The paper proposes a novel multi-mode reservoir computing framework utilizing tensor data formats and an ALS-based learning algorithm, advancing neural network efficiency and robustness in MIMO-OFDM systems.

Findings

Less complex than traditional RC with similar performance

Effective in symbol detection with limited training data

Robust against channel errors and hardware non-linearity

Abstract

In this paper, we introduce a new neural network (NN) structure, multi-mode reservoir computing (Multi-Mode RC). It inherits the dynamic mechanism of RC and processes the forward path and loss optimization of the NN using tensor as the underlying data format. Multi-Mode RC exhibits less complexity compared with conventional RC structures (e.g. single-mode RC) with comparable generalization performance. Furthermore, we introduce an alternating least square-based learning algorithm for Multi-Mode RC as well as conduct the associated theoretical analysis.

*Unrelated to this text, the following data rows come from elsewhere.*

-- ==== Sys2Proof/Machine/Coll.lean ====
section
/-! DEFINITION. Collectives: contributions, the frame pipeline, repair, decisions, acknowledgement and the end
(R182–R197). The sequencer's commands take effect at the tick of their frame. -/
namespace Sys2Proof.Machine

/-! ### The collective cell (R182) -/

def flNotReady : Nat := 1
def flDefer : Nat := 2
def flFail : Nat := 4
def flResult : Nat := 8
def flAck : Nat := 16
def flResend : Nat := 32
def flAbort : Nat := 64
def flLast : Nat := 128

/-- A collective cell. -/
def collCell (step : BitVec 32) (chunk i j flags fmt offset count : Nat) (dcrc : BitVec 32) : Bytes :=
  toBytes 64 (at_ 0 32 step.toNat + at_ 32 32 chunk + at_ 64 4 i + at_ 68 4 j + at_ 72 8 flags + at_ 80 4 fmt +
    at_ 88 14 offset + at_ 104 15 count + at_ 128 32 dcrc.toNat)

/-- The fields of a collective cell. -/
structure CollHdr where
  step : BitVec 32
  chunk : Nat
  piece : Nat
  part : Nat
  flags : Nat
  offset : Nat
  count : Nat
  dcrc : BitVec 32
  deriving DecidableEq, Repr

def collHdr (xs : Bytes) : CollHdr :=
  let h : BitVec 256 := BitVec.ofNat 256 (ofBytes (xs.take 32))
  { step := BitVec.ofNat 32 (fld h 0 32), chunk := fld h 32 32, piece := fld h 64 4, part := fld h 68 4, flags := fld h 72 8,
    offset := fld h 88 14, count := fld h 104 15, dcrc := BitVec.ofNat 32 (fld h 128 32) }

/-- Whether a flag of FLAGS is set; m is its weight. -/
def hasFlag (flags m : Nat) : Bool := flags / m % 2 = 1

/-! ### A collective in its plot -/

def Blk.coll? (b : Blk) (plot : Nat) (step : BitVec 32) : Option Coll := (b.plot plot).colls.find? fun c => c.step = step

def Blk.setColl (b : Blk) (plot : Nat) (c : Coll) : Blk :=
  b.modPlot plot fun x => { x with colls := x.colls.map fun y => if y.step = c.step then c else y }

/-- Everything that a collective holds is released (R196). -/
def Blk.collRelease (b : Blk) (plot : Nat) (c : Coll) : Blk :=
  let b := b.each c.parts fun b p => b.modTile p.tile fun x =>
    { (x.modCtx p.ctx fun _ => Ctx.fresh) with oases := x.oases.del p.oasis }
  b.modPlot plot fun x => { x with
    colls := x.colls.filter fun y => y.step ≠ c.step
    collEnded := (c.step, b.clk.mc) :: x.collEnded.filter fun y => y.2 = b.clk.mc }

/-- The template of a collective DFP (R193, R194). -/
def Blk.collDfp (b : Blk) (plot : Nat) (c : Coll) (dst bytes : Nat) : BitVec 256 :=
  dfpHdr 1 c.pkey.toNat c.cls 8 dst b.self c.step.toNat (b.plot plot).graft.gen.toNat bytes

/-- A participant emits a DFP from its own port, or names the status that stops it. -/
def Blk.collEmit (b : Blk) (plot : Nat) (c : Coll) (t dst : Nat) (payload : Bytes) : Chk Blk := do
  let p ← b.emitPort t plot c.pkey.toNat false
  .ok (b.emitDfp t plot p false (b.collDfp plot c dst payload.length) (cellsOfBytes payload))

/-- A collective ends (R190, R196): PORT endpoints hear ABORT unless it is complete; the record is written. -/
def Blk.collEnd (b : Blk) (plot : Nat) (c : Coll) (status cause : Nat) : Blk :=
  let b := if status = 0 then b
    else b.each c.parts fun b p =>
      if p.dst ≠ srcPort then b
      else match b.collEmit plot c p.tile p.coord.toNat (collCell c.step 0 0 0 flAbort c.finFmt 0 0 0#32) with
        | .ok b => b
        | .error _ => b
  (b.collRelease plot c).collRecord plot c status cause c.chunks

/-- Every collective of a plot that a test admits ends. -/
def Blk.collEndIf (b : Blk) (plot status cause : Nat) (p : Coll → Bool) : Blk :=
  b.each ((b.plot plot).colls.filter p) fun b c => b.collEnd plot c status cause

/-! ### Contributions (R191, R192, R194) -/

def Coll.inBufOf (c : Coll) (j chunk : Nat) : Option InBuf := c.inb.get? (j * 8 + chunk % 8)
def Coll.outBufOf (c : Coll) (j chunk : Nat) : Option OutBuf :=
  match c.outb.get? (j * 8 + chunk % 8) with
  | some o => if o.chunk = chunk then some o else none
  | none => none

/-- The participant of a tile with a PORT end (R191). -/
def Coll.portPart (c : Coll) (t : Nat) : Option Nat :=
  c.indices.find? fun j => (c.part j).tile = t && ((c.part j).src = srcPort || (c.part j).dst = srcPort)

/-- Whether a collective of the plot takes a TYPE 1 DFP at a tile (reason 0x30): its PORT participant, or the UP_TILE of a
return. -/
def Blk.collAt (b : Blk) (plot tag t : Nat) : Option Coll :=
  (b.coll? plot (BitVec.ofNat 32 tag)).bind fun c =>
    if (c.portPart t).isSome || (c.up && c.parts.any fun p => p.upTile = t) then some c else none

/-- Bytes at an element offset of a piece. -/
def offsetBytes (fmt off : Nat) : Nat := collBytes fmt off

/-- Whether the landed runs of a piece cover its first n bytes. -/
def covers (runs : List (Nat × Nat × Nat)) (n : Nat) : Nat → Nat → Bool
  | 0, p => n ≤ p
  | f + 1, p =>
    n ≤ p || (match runs.find? fun x => x.2.1 ≤ p && p < x.2.1 + x.2.2 with
      | some x => covers runs n f (x.2.1 + x.2.2)
      | none => false)

/-- A contribution lands at a participant, or names the reason of its drop (R191, R192). -/
def Blk.collLand (b : Blk) (plot : Nat) (c : Coll) (j : Nat) (payload : Bytes) : Except Nat Blk :=
  let h := collHdr payload
  let t := (c.part j).tile
  let buf := (c.inBufOf j h.chunk).getD { chunk := h.chunk, pieces := [], landed := [], lastMc := 0 }
  let data := payload.drop 64
  let at_ := offsetBytes c.inFmt h.offset
  if c.chunks ≤ h.chunk || c.count ≤ h.piece || buf.chunk ≠ h.chunk || buf.pieces.contains h.piece ||
      (h.chunk < c.nextNew && !c.rerun.contains h.chunk && !c.runs.any fun x => x.chunk = h.chunk) ||
      c.cells c.inFmt * 64 < at_ + data.length || (c.part j).src ≠ srcPort then .error 0x31
  else
    let slot := c.inSlot j h.chunk h.piece
    let b := b.writeSram t (slot + 64 + at_) data
    let n := collBytes c.inFmt (c.real h.chunk h.piece)
    let set := fun (x : InBuf) (b : Blk) => b.setColl plot { c with inb := c.inb.put (j * 8 + h.chunk % 8) x }
    let landed := buf.landed ++ [(h.piece, at_, data.length)]
    let mine := landed.filter fun l => l.1 = h.piece
    if !hasFlag h.flags flLast then .ok (set { buf with landed := landed } b)
    else if covers mine n mine.length 0 && crc32c (b.readSram t (slot + 64) n) = h.dcrc then
      let cell := collCell c.step h.chunk h.piece j 0 c.inFmt 0 (c.real h.chunk h.piece) h.dcrc
      let b := (b.writeSram t slot cell).zeroSram t (slot + 64 + n) (c.cells c.inFmt * 64 - n)
      .ok (set { buf with pieces := buf.pieces ++ [h.piece], landed := landed.filter (fun l => l.1 ≠ h.piece), lastMc := b.clk.mc } b)
    else .error 0x32

/-- The landed DFPs of a contribution's piece that failed reason 0x32 are discarded. -/
def Blk.collUnland (b : Blk) (plot : Nat) (c : Coll) (j : Nat) (payload : Bytes) : Blk :=
  let h := collHdr payload
  match c.inBufOf j h.chunk with
  | none => b
  | some x =>
    b.setColl plot { c with inb := c.inb.put (j * 8 + h.chunk % 8) { x with landed := x.landed.filter fun l => l.1 ≠ h.piece } }

/-- The landed DFPs of a return's piece that failed reason 0x32 are discarded. -/
def Blk.collUnreturn (b : Blk) (plot : Nat) (c : Coll) (payload : Bytes) : Blk :=
  let h := collHdr payload
  b.setColl plot { c with upIn := c.upIn.filter fun u => u.ready || u.chunk ≠ h.chunk || u.piece ≠ h.piece }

The result can be utilized to guide the configuration of NN parameters to sufficiently circumvent over-fitting issues. As a key application, we consider the symbol detection task in multiple-input-multiple-output (MIMO) orthogonal-frequency-division-multiplexing (OFDM) systems with massive MIMO employed at the base stations (BSs). Thanks to the tensor structure of massive MIMO-OFDM signals, our online learning-based symbol detection method generalizes well in terms of bit error rate even using a limited online training set. Evaluation results suggest that the Multi-Mode RC-based learning framework can efficiently and effectively combat practical constraints of wireless systems (i.e. channel state information (CSI) errors and hardware non-linearity) to enable robust and adaptive learning-based communications over the air.